- Assignment -
Check each line of the records below and collect those that include the word "quart".

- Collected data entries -
----
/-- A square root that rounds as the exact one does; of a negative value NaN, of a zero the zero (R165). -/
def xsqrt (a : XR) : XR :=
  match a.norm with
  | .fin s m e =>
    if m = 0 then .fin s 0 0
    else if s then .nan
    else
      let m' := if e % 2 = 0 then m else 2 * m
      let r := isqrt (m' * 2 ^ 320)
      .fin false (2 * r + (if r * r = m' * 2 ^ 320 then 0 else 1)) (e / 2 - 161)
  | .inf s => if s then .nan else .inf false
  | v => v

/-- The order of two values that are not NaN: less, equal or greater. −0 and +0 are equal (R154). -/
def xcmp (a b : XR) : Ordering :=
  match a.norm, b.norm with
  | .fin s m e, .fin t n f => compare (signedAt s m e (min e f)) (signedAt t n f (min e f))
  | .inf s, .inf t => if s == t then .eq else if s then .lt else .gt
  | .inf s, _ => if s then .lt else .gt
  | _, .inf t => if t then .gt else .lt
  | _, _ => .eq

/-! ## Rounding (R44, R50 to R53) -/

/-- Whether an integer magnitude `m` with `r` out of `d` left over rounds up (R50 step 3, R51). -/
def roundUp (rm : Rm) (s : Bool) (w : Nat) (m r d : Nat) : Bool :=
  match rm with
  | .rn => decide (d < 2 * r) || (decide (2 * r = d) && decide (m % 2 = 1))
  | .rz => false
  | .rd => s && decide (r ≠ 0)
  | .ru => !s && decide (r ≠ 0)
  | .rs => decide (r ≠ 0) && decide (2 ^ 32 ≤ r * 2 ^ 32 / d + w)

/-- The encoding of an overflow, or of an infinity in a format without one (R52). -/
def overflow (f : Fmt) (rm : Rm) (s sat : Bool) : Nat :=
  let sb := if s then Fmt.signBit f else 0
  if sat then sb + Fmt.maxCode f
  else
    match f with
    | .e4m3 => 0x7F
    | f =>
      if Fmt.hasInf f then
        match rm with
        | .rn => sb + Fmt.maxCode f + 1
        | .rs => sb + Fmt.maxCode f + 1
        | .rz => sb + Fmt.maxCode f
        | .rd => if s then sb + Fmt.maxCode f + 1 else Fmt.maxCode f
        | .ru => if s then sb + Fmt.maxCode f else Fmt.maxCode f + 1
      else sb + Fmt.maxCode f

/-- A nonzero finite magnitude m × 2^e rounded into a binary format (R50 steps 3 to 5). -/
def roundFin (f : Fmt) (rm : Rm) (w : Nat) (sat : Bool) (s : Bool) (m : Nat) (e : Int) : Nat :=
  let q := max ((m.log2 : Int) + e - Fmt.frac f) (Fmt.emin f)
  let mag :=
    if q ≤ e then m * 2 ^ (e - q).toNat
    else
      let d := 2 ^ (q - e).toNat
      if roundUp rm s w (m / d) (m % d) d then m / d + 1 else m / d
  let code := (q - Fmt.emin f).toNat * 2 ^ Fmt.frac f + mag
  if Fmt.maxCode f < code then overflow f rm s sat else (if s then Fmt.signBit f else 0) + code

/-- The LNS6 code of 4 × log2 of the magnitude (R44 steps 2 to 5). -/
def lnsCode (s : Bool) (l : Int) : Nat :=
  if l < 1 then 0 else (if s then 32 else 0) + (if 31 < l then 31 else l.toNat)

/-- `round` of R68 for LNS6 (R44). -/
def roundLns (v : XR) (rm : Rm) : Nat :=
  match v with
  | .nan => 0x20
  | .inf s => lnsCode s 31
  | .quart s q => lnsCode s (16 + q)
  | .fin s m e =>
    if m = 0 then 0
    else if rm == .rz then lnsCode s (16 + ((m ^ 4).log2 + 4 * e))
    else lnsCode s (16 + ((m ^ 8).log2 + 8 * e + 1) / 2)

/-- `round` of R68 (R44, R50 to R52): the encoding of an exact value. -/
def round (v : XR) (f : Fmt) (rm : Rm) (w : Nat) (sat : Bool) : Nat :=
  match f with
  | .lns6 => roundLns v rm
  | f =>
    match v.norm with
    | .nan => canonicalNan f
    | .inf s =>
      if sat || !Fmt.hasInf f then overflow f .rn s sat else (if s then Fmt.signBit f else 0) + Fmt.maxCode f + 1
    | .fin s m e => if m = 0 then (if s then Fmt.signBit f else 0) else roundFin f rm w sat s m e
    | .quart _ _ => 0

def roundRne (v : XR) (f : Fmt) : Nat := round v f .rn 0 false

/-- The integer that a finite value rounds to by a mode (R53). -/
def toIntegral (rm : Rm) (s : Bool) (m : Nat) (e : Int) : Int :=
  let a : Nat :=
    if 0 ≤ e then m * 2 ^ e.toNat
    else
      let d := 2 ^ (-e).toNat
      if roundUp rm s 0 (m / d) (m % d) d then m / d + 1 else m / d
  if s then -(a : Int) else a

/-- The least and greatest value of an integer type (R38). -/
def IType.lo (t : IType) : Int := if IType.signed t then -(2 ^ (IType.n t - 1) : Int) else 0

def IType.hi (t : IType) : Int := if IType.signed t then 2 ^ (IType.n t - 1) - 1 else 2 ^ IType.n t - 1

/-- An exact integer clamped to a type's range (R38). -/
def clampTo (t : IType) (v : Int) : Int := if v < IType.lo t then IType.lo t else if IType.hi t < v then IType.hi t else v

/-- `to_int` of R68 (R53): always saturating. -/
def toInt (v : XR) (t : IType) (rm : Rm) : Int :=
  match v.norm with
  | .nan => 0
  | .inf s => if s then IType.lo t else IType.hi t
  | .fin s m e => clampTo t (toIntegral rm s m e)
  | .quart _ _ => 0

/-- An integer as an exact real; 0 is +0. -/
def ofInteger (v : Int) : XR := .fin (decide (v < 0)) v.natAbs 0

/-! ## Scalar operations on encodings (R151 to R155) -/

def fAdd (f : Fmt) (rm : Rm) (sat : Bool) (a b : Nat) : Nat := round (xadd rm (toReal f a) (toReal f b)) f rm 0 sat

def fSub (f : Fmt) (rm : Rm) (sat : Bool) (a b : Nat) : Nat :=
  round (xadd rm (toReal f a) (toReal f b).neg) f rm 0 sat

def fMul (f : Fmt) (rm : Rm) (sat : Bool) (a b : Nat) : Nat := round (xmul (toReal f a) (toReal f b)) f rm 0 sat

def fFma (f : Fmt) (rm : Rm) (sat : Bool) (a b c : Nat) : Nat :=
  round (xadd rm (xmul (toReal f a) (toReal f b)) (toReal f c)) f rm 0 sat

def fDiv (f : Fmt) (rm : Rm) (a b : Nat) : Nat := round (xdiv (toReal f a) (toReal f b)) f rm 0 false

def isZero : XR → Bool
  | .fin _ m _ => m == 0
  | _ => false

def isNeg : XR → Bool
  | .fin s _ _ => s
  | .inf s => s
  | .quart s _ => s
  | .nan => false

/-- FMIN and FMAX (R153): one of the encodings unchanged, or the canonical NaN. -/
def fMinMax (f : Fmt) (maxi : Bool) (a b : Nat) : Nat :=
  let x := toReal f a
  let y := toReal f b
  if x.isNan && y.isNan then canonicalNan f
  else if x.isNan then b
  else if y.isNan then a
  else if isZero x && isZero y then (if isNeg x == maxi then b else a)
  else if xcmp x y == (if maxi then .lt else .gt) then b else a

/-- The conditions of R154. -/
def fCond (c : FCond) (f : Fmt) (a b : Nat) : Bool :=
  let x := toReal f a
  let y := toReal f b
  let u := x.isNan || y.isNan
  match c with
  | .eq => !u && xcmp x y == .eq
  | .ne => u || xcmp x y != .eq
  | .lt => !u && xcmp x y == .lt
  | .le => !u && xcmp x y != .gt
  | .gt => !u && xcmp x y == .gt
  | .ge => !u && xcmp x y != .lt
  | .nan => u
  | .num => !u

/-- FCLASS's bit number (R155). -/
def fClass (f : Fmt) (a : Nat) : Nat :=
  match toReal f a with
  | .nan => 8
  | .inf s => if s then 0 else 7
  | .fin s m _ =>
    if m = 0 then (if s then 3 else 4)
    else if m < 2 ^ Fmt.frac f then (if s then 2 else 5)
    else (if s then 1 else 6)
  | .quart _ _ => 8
----
- Response area -
  | .quart s q => lnsCode s (16 + q)
    | .quart _ _ => 0
  | .quart _ _ => 0
  | .quart s _ => s
  | .quart _ _ => 8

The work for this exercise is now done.